— Exercise —
The entries that follow include a run beginning at the line with "split <;> simp" and ending at the line with "and RPOS. -/"; restate that run word for word and leave the rest out.

— Provided entries —
○ ○ ○ ○ ○
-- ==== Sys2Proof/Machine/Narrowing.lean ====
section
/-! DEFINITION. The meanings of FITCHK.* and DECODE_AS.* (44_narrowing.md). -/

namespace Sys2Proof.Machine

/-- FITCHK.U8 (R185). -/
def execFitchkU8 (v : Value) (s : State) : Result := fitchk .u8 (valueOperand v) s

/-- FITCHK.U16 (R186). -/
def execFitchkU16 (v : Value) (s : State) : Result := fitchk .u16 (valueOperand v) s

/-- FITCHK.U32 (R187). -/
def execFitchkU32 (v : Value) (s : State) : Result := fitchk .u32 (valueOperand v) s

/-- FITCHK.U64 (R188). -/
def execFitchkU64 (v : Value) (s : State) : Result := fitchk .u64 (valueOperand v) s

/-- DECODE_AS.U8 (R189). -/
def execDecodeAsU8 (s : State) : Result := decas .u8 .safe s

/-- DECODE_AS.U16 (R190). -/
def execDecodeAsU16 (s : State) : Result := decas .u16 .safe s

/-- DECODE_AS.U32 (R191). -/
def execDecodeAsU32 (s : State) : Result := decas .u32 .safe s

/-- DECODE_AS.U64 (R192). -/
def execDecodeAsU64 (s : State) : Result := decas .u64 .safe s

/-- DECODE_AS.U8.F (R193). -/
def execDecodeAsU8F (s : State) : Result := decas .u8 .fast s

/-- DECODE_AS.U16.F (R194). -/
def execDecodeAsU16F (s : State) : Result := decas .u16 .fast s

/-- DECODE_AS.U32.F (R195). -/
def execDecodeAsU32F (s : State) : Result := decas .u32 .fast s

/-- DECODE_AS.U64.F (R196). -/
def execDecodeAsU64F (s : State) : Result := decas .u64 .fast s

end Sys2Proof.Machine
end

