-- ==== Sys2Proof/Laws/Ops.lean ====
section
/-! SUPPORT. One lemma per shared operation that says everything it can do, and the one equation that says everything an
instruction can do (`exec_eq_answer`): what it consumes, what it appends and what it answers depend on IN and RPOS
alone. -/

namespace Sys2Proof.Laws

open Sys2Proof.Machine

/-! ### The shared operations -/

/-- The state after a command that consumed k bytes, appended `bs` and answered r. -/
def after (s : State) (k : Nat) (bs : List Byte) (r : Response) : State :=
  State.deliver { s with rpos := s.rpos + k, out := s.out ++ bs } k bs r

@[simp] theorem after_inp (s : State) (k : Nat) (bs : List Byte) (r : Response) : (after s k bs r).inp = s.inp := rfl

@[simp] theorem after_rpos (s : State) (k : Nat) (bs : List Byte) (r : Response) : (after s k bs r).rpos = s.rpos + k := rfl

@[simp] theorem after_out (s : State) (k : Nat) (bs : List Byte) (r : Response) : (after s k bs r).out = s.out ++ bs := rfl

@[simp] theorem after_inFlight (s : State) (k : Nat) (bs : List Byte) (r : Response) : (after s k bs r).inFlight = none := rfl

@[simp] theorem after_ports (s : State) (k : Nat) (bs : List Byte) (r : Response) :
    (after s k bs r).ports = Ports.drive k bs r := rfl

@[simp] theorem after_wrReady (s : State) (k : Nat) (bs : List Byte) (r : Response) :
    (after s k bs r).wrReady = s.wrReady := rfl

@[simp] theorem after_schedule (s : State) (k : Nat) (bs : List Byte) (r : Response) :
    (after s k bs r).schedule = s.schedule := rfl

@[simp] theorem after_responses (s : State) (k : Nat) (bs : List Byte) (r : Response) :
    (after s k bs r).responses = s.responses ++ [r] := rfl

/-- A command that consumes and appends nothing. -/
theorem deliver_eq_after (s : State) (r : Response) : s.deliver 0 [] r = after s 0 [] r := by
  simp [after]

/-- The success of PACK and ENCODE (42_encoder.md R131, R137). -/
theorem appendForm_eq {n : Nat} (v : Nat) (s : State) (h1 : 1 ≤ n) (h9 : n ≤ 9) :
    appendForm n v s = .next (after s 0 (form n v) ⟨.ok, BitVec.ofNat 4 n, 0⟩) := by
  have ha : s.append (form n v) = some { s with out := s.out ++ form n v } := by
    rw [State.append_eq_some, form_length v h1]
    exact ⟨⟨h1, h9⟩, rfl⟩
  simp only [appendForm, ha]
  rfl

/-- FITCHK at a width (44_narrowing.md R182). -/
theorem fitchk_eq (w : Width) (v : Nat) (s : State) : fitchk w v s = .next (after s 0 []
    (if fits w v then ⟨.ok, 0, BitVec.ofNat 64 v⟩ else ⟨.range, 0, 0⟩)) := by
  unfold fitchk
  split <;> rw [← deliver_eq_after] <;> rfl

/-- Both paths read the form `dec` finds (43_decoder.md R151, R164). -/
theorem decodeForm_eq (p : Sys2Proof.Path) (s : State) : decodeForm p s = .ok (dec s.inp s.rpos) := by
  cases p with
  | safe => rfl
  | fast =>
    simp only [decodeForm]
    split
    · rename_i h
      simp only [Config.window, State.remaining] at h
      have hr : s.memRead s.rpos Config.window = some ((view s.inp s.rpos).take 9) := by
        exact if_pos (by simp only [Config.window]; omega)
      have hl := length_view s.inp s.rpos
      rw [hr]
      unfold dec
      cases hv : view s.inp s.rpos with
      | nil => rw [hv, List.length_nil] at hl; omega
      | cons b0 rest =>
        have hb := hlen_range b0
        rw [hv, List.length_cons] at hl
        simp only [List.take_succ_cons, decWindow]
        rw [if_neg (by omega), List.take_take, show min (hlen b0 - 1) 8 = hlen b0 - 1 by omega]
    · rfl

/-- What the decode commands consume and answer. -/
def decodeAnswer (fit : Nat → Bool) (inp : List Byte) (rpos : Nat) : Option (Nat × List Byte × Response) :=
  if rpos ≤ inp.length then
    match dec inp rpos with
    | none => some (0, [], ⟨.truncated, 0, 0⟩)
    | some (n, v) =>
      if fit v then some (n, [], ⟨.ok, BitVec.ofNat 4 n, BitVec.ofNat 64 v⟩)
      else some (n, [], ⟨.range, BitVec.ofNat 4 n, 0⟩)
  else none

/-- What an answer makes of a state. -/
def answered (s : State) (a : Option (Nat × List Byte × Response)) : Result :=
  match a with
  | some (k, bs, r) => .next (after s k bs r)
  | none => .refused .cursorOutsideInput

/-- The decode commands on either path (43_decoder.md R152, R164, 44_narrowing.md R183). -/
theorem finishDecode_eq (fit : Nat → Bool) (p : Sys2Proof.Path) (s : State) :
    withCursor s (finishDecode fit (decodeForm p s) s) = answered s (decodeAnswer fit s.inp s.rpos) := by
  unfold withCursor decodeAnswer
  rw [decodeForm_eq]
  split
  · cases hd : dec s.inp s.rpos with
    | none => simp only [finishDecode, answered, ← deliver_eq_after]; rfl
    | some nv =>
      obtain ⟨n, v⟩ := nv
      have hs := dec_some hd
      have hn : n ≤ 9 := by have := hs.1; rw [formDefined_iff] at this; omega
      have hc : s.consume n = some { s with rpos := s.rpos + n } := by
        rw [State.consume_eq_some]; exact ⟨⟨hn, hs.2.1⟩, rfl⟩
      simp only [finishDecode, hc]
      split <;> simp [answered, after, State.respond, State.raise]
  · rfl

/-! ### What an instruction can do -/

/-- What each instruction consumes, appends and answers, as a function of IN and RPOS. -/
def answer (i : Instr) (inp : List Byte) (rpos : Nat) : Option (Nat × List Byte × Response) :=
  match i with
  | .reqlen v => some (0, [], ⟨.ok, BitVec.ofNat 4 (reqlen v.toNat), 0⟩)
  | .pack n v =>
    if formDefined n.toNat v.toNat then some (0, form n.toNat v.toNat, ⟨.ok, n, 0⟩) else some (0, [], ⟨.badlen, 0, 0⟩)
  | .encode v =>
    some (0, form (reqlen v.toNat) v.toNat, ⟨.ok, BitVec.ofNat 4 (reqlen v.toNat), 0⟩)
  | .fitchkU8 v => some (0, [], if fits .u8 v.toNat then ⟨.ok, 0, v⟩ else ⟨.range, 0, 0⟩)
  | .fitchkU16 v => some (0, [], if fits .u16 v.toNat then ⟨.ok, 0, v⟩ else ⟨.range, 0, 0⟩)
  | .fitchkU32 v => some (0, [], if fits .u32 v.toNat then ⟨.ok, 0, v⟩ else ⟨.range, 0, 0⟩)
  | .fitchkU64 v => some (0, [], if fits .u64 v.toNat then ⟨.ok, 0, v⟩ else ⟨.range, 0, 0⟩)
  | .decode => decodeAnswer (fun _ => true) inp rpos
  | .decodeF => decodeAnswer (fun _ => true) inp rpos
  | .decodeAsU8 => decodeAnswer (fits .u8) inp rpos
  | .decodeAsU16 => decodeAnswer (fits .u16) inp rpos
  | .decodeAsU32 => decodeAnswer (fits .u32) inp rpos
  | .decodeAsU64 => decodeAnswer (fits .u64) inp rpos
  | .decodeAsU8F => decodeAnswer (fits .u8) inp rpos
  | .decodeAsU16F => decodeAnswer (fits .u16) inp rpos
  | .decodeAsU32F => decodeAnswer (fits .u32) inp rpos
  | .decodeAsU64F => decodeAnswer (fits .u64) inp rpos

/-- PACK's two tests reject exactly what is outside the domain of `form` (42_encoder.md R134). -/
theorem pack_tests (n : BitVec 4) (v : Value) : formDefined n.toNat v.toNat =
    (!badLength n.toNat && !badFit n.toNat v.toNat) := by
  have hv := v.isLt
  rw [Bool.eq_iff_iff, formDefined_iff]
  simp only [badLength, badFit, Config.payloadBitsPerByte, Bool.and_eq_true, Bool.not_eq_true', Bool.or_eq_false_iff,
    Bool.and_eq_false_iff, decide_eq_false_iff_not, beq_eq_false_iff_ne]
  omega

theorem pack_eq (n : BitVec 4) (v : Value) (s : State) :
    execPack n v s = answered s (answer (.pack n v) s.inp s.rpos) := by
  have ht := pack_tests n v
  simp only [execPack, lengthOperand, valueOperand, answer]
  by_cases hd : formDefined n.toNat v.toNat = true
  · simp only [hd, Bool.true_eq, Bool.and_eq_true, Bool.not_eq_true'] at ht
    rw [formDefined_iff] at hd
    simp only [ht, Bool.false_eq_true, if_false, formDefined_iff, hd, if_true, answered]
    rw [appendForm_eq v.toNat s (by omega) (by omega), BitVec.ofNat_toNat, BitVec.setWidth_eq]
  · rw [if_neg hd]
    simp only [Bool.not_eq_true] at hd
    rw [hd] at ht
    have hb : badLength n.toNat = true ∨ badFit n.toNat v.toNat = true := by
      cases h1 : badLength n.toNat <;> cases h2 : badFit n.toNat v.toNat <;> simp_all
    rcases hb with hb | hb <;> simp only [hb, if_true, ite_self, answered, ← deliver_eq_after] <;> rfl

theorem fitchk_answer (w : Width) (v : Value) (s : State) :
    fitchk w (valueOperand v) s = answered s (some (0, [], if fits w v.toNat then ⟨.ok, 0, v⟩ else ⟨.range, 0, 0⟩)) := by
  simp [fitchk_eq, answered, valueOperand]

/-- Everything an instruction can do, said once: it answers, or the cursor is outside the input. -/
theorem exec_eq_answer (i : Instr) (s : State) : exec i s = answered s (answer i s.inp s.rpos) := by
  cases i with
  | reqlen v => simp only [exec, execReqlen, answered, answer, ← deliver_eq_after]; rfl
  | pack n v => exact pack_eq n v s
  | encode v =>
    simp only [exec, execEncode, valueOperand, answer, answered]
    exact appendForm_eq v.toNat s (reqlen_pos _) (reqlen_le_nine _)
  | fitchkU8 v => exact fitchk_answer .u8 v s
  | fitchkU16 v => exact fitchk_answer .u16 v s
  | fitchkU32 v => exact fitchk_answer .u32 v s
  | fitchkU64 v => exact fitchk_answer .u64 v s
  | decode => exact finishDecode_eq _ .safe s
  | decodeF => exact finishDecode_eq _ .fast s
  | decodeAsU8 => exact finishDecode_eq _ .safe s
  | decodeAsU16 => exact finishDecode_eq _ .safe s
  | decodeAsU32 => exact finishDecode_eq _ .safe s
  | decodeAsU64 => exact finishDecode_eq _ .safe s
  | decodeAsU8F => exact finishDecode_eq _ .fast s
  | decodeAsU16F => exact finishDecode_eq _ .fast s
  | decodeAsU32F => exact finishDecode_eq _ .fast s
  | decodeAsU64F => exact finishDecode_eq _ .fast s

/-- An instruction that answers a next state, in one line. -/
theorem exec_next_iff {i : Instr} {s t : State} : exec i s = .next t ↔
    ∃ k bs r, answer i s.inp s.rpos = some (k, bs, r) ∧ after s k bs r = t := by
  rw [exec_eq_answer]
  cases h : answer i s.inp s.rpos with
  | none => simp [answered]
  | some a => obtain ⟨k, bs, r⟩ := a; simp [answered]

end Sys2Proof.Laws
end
○ ○ ○ ○ ○
— Finished task —
      split <;> simp [answered, after, State.respond, State.raise]
  · rfl

/-! ### What an instruction can do -/

/-- What each instruction consumes, appends and answers, as a function of IN and RPOS. -/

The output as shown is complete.